I recently implemented V1 of Racing SLAM, a monocular visual SLAM algorithm intended for car racing footage. It took about a full one to two weeks of work, but I’m relieved to have something that works… kinda. There’s still issues with V1; it doesn’t seem to work well on footage with complex motion. But I still believe there’s value in getting it to work on simple footage with forwards motion. It means that something is working. When solving a hard problem, that usually a good first step. Get something working. V2 will be a whole other story. There’s a lot of rethinking that needs to happen. For now, here’s a brief overview of how V1 works.

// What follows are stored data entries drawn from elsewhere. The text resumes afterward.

-- ==== Sys2Proof/Certificates/Slice0/Obligations.lean ====
section
/-! DEFINITION. The statements for the provers. Each docstring names the rule or section of spec/ it formalises. -/

open Sys2Proof Sys2Proof.Machine

/-! ## Encoding, stuffing, checksums -/

/-- R61, R73, R76: what the encoder writes, the decoder reads, for every instruction with operands in its domain. -/
def Obligations.DecodeEncodeRoundTrip : Prop :=
  ∀ (maxPayload : Nat) (i : Instr), i.wf maxPayload = true → decode maxPayload (encode i) = .ok i

/-- R70, R46: a frame or symbol ends where its own bytes say, whatever bytes follow it on the line. -/
def Obligations.DecodeStopsAtInstructionEnd : Prop :=
  ∀ (maxPayload : Nat) (i : Instr) (bytes rest : List Byte), i.wf maxPayload = true →
    (encode i = .frame bytes → decodeFrame maxPayload (bytes ++ rest) = .ok (i, rest)) ∧
    (encode i = .symbol bytes → decodeSymbol (bytes ++ rest) = .ok (i, rest))

/-- R71, R73: whatever bits the decoder takes for an instruction, its operands are in their domain. -/
def Obligations.DecodedInstructionIsWellFormed : Prop :=
  ∀ (maxPayload : Nat) (e : Encoded) (i : Instr), decode maxPayload e = .ok i → i.wf maxPayload = true

/-- R79: destuffing inverts stuffing, stuffing is injective and destuffing is not, and the decoder's byte-at-a-time
procedure computes `Destuff`, up to the unpaired escape byte that a closing marker then turns into `FramingError`. -/
def Obligations.DestuffInvertsStuffAndDecoderDestuffs : Prop :=
  (∀ s : List Byte, destuff (stuff s) = some s) ∧
  (∀ s t : List Byte, stuff s = stuff t → s = t) ∧
  (∃ t u r : List Byte, t ≠ u ∧ flag ∉ t ∧ flag ∉ u ∧ destuff t = some r ∧ destuff u = some r) ∧
  (∀ (maxPayload : Nat) (d : Decoder) (t : List Byte),
    flag ∉ t → d.st = .inPayload → d.esc = false → d.buf = [] →
      (∀ r, destuff t = some r → r.length ≤ maxPayload + 1 → feed maxPayload t d = { d with buf := r }) ∧
      (destuff t = none → ∃ t' r, t = t' ++ [esc] ∧ destuff t' = some r ∧
        (r.length ≤ maxPayload + 1 →
          feed maxPayload t d = { d with esc := true, buf := r } ∧
          (decodeByte maxPayload flag (feed maxPayload t d)).2 = .framingError)))

/-- R77: the four properties of `Stuff`. -/
def Obligations.StuffProperties : Prop :=
  ∀ s t : List Byte,
    s.length ≤ (stuff s).length ∧ (stuff s).length ≤ 2 * s.length ∧
    (stuff s).length = s.length + s.countP (fun b => b == 0x7E || b == 0x7D) ∧
    (0x7E : Byte) ∉ stuff s ∧
    (∀ l r, stuff s = l ++ 0x7D :: r → ∃ u, r = 0x5E :: u ∨ r = 0x5D :: u) ∧
    (stuff s).getLast? ≠ some 0x7D ∧
    stuff (s ++ t) = stuff s ++ stuff t

/-- R82: the payload check is the comparison of the last byte with the fold of the others, the same as a zero fold of
all; one byte alone is an empty payload, valid exactly when it is `0x00`. -/
def Obligations.PayloadCheckIsZeroFold : Prop :=
  (∀ (p : List Byte) (x : Byte), payloadOk (p ++ [x]) = true ↔ xorFold p = x) ∧
  (∀ r : List Byte, r ≠ [] → (payloadOk r = true ↔ xorFold r = 0x00)) ∧
  (∀ x : Byte, payloadOk [x] = true ↔ x = 0x00)

/-- R84, on destuffed bytes: from a region that passes, another of the same length passes exactly when the flips fold
to zero; so a single flipped bit fails. The same for the three header bytes. -/
def Obligations.ChecksumsDetectFlips : Prop :=
  (∀ r r' : List Byte, r ≠ [] → r.length = r'.length → payloadOk r = true →
    (payloadOk r' = true ↔ xorFold (List.zipWith (· ^^^ ·) r r') = 0)) ∧
  (∀ (r : List Byte) (i j : Nat), (h : i < r.length) → j < 8 → payloadOk r = true →
    payloadOk (r.set i (r[i] ^^^ BitVec.twoPow 8 j)) = false) ∧
  (∀ a c x da dc dx : Byte, headerOk a c x = true →
    (headerOk (a ^^^ da) (c ^^^ dc) (x ^^^ dx) = true ↔ da ^^^ dc ^^^ dx = 0))

/-- R91: the bytes and the length of an Information frame, and its bounds. -/
def Obligations.InformationFrameBytesAndLength : Prop :=
  ∀ (maxPayload : Nat) (a c : Byte) (p : List Byte), p.length ≤ maxPayload →
    encodeI a c p = [0x7E, a, c, a ^^^ c] ++ stuff (p ++ [xorFold p]) ++ [0x7E] ∧
    (encodeI a c p).length = p.length + 6 + (p ++ [xorFold p]).countP (fun b => b == 0x7E || b == 0x7D) ∧
    6 ≤ (encodeI a c p).length ∧ (encodeI a c p).length ≤ 2 * maxPayload + 7 ∧
    encodeI a c [] = [0x7E, a, c, a ^^^ c, 0x00, 0x7E]

/-- R92: D0's one `Encode` is `EncodeS` or `EncodeI` by the control field, and in every frame the marker occurs exactly
twice, first and last. -/
def Obligations.FramesHaveTwoMarkers : Prop :=
  ∀ (a : Byte) (k : ControlField) (p : List Byte), isAddress a = true →
    (k.isInfo = false → encodeField k a p = encodeS a k.byte) ∧
    (k.isInfo = true → encodeField k a p = encodeI a k.byte p) ∧
    ∃ inner, encodeField k a p = 0x7E :: inner ++ [0x7E] ∧ (0x7E : Byte) ∉ inner

/-- R68: no header byte needs stuffing, and the eighteen BCC1 values. -/
def Obligations.HeaderBytesNeverReserved : Prop :=
  (∀ a ∈ [(0x03 : Byte), 0x01], ∀ c ∈ [(0x03 : Byte), 0x07, 0x0B, 0x05, 0x85, 0x01, 0x81, 0x00, 0x40],
    ∀ b ∈ [a, c, bcc1 a c], b ≠ 0x7E ∧ b ≠ 0x7D) ∧
  [(0x03 : Byte), 0x07, 0x0B, 0x05, 0x85, 0x01, 0x81, 0x00, 0x40].map (bcc1 0x03) =
    [0x00, 0x04, 0x08, 0x06, 0x86, 0x02, 0x82, 0x03, 0x43] ∧
  [(0x03 : Byte), 0x07, 0x0B, 0x05, 0x85, 0x01, 0x81, 0x00, 0x40].map (bcc1 0x01) =
    [0x02, 0x06, 0x0A, 0x04, 0x84, 0x00, 0x80, 0x01, 0x41]

/-- R66: `Classify` matches exactly the nine control values; `IsSup` and `IsInf` go by it. -/
def Obligations.ControlClassification : Prop :=
  ∀ c : Byte,
    (classify c = if c = 0x03 then some .set else if c = 0x07 then some .ua else if c = 0x0B then some .disc
      else if c = 0x05 then some (.rr 0) else if c = 0x85 then some (.rr 1) else if c = 0x01 then some (.rej 0)
      else if c = 0x81 then some (.rej 1) else if c = 0x00 then some (.info 0) else if c = 0x40 then some (.info 1)
      else none) ∧
    (∀ n : Bit, (classify c = some (.rr n) ↔ c = ctrlRR n) ∧ (classify c = some (.rej n) ↔ c = ctrlREJ n) ∧
      (classify c = some (.info n) ↔ c = ctrlI n)) ∧
    (isSup c = true ↔ c ∈ [(0x03 : Byte), 0x07, 0x0B, 0x05, 0x85, 0x01, 0x81]) ∧
    (isInf c = true ↔ c ∈ [(0x00 : Byte), 0x40])

/-- R62: the address byte of every frame a role sends. -/
def Obligations.AddressByteTable : Prop :=
  ∀ n : Bit,
    addrOf .initiator .set = 0x03 ∧
    addrOf .initiator .disc = 0x03 ∧ addrOf .responder .disc = 0x01 ∧
    addrOf .initiator (.info n) = 0x03 ∧ addrOf .responder (.info n) = 0x01 ∧
    addrOf .initiator .ua = 0x01 ∧ addrOf .responder .ua = 0x03 ∧
    addrOf .initiator (.rr n) = 0x01 ∧ addrOf .responder (.rr n) = 0x03 ∧
    addrOf .initiator (.rej n) = 0x01 ∧ addrOf .responder (.rej n) = 0x03

/-- Words written out from the spec's listings (R64, R69, R73, R93 to R98) decode to the instructions they stand for. -/
def Obligations.SpecWordsDecode : Prop :=
  decode 16 (.frame [0x7E, 0x03, 0x03, 0x00, 0x7E]) = .ok (.set 0x03) ∧
  decode 16 (.frame [0x7E, 0x01, 0x07, 0x06, 0x7E]) = .ok (.ua 0x01) ∧
  decode 16 (.frame [0x7E, 0x01, 0x0B, 0x0A, 0x7E]) = .ok (.disc 0x01) ∧
  decode 16 (.frame [0x7E, 0x03, 0x85, 0x86, 0x7E]) = .ok (.rr1 0x03) ∧
  decode 16 (.frame [0x7E, 0x03, 0x01, 0x02, 0x7E]) = .ok (.rej0 0x03) ∧
  decode 16 (.frame [0x7E, 0x03, 0x00, 0x03, 0x41, 0x3C, 0x7D, 0x5D, 0x7E]) = .ok (.i0 0x03 [0x41, 0x3C] 0x7D) ∧
  decode 16 (.frame [0x7E, 0x03, 0x40, 0x43, 0x43, 0x44, 0x07, 0x7E]) = .ok (.i1 0x03 [0x43, 0x44] 0x07) ∧
  decode 16 (.command ⟨0b00, 1, 3, 5, []⟩) = .ok (.openOp .responder 3 5) ∧
  decode 16 (.command ⟨0b11, 0, 0, 0, []⟩) = .ok .close ∧
  decode 16 (.symbol [0x7D, 0x5E]) = .ok .escFlag

/-! ## The decoder -/

/-- R114: the decoder is the transition table, from every legal decoder state. -/
def Obligations.DecoderFollowsTheTable : Prop :=
  ∀ (maxPayload : Nat) (b : Byte) (d : Decoder), d.Legal → decodeByte maxPayload b d = decoderTable maxPayload b d

/-- R101: the `RxByte` step is `DecodeByte` and then, on a frame, `HandleFrame` by the waiting operation; a byte that
completes no frame changes nothing but the decoder, the timer included. -/
def Obligations.RxByteDecodesThenHandles : Prop :=
  ∀ (s : State) (b : Byte) (rest : List Event), s.pending = .rxByte b :: rest → s.eng ≠ .idle →
    let d := (decodeByte s.cfg.maxPayload b s.dec).1
    let t := { s with pending := rest, dec := d }
    ((decodeByte s.cfg.maxPayload b s.dec).2 = .needMore → step s = .next t) ∧
    ((decodeByte s.cfg.maxPayload b s.dec).2 = .framingError → step s = .next t) ∧
    (∀ a c p valid, (decodeByte s.cfg.maxPayload b s.dec).2 = .frame a c p valid →
      step s = handleFrame a c p valid t)

/-- R115 (a), for every frame a line can carry, damaged payload checksums included: fed byte by byte to a decoder in
`Idle` or `FlagSeen`, the bytes of a frame give `NeedMore` up to the last and then that frame; a supervisory frame with an
empty payload and as valid (R111). -/
def Obligations.FrameBytesGiveTheFrame : Prop :=
  ∀ (maxPayload : Nat) (i : Instr) (bytes : List Byte) (d : Decoder),
    i.wf maxPayload = true → encode i = .frame bytes → (d.st = .idle ∨ d.st = .flagSeen) →
    ∃ a c p x, instrOfFrame a c p x = some i ∧ (isSup c = true → p = [] ∧ x = 0) ∧
      feedResults maxPayload bytes d =
        List.replicate (bytes.length - 1) .needMore ++ [.frame a c p (xorFold p == x)] ∧
      (feed maxPayload bytes d).st = .idle

/-- R70, R100: whatever spelling of a frame the whole-frame decoder takes (a peer may write `7D 41` for `61`), the
byte-at-a-time decoder takes the same bytes for the same frame; a supervisory frame with an empty payload and as valid
(R111). -/
def Obligations.ByteDecoderAgreesWithFrameDecoder : Prop :=
  ∀ (maxPayload : Nat) (i : Instr) (bytes rest : List Byte) (d : Decoder),
    decodeFrame maxPayload bytes = .ok (i, rest) → (d.st = .idle ∨ d.st = .flagSeen) →
    ∃ used a c p x, bytes = used ++ rest ∧ instrOfFrame a c p x = some i ∧ (isSup c = true → p = [] ∧ x = 0) ∧
      feedResults maxPayload used d =
        List.replicate (used.length - 1) .needMore ++ [.frame a c p (xorFold p == x)]

/-- R115 (b): two markers in a row leave any legal decoder in `FlagSeen`; one marker does from `Idle`, `FlagSeen` and
`AddressSeen` and ends in `Idle` from the other three. -/
def Obligations.TwoMarkersResynchronise : Prop :=
  ∀ (maxPayload : Nat) (d : Decoder), d.Legal →
    (feed maxPayload [0x7E, 0x7E] d).st = .flagSeen ∧
    ((d.st = .idle ∨ d.st = .flagSeen ∨ d.st = .addressSeen) → (feed maxPayload [0x7E] d).st = .flagSeen) ∧
    ((d.st = .controlSeen ∨ d.st = .awaitEndS ∨ d.st = .inPayload) → (feed maxPayload [0x7E] d).st = .idle)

A map built from footage of a car driving down a highway lined with trees.

Overview

WARNING

This section is technical

1. Features

V1 uses visual features identified in the image using a modified version of the Harris corner detector. For each feature, an ORB (BRIEF) descriptor is computed. These features are matched with the features in the previous frame using nearest neighbor and Lowe’s ratio test to filter matches.

2. Pose Estimation

Consecutive frame feature matches are then used to compute the essential matrix, and outlier points are discarded using RANSAC. Four different pose hypotheses can be recovered from the essential matrix and the most probable configuration is chosen: probability is determined based on the number of triangulated features that lie in front of both cameras. The pose is then used as the initial estimate for the frame.

3. Pose Optimization

The 3D map point correspondences from the previous frame are copied over to the corresponding features in the new frame. Then, a pose graph optimization occurs to minimize the reprojection error by optimizing only the current pose. This takes the form of a non-linear least squares problem which is solved using the Levenberg-Marquardt algorithm.

4. Map Matching

Further correspondences between image features and existing map points are searched by projecting the map points onto the image plane. The projected points are matched to features with a close pixel distance and a low ORB distance.

5. Triangulation

Any features that were matched with the previous frame, but not matched with map points are then triangulated and added to the 3D map.

6. Local Bundle Adjustment

Every 5 frames, bundle adjustment is performed. This is an algorithm similar to pose graph optimization, but both 3D map point locations and poses are optimized concurrently. The last 10 poses are optimized, along with all map points observed from any of those ten frames. This helps correct triangulated points and pose drift.

7. Culling

Finally, map points with poor reprojection error are removed from the map. Points that haven’t been observed recently and that have few observations in total are also removed. This keeps the map smaller and reduces noise.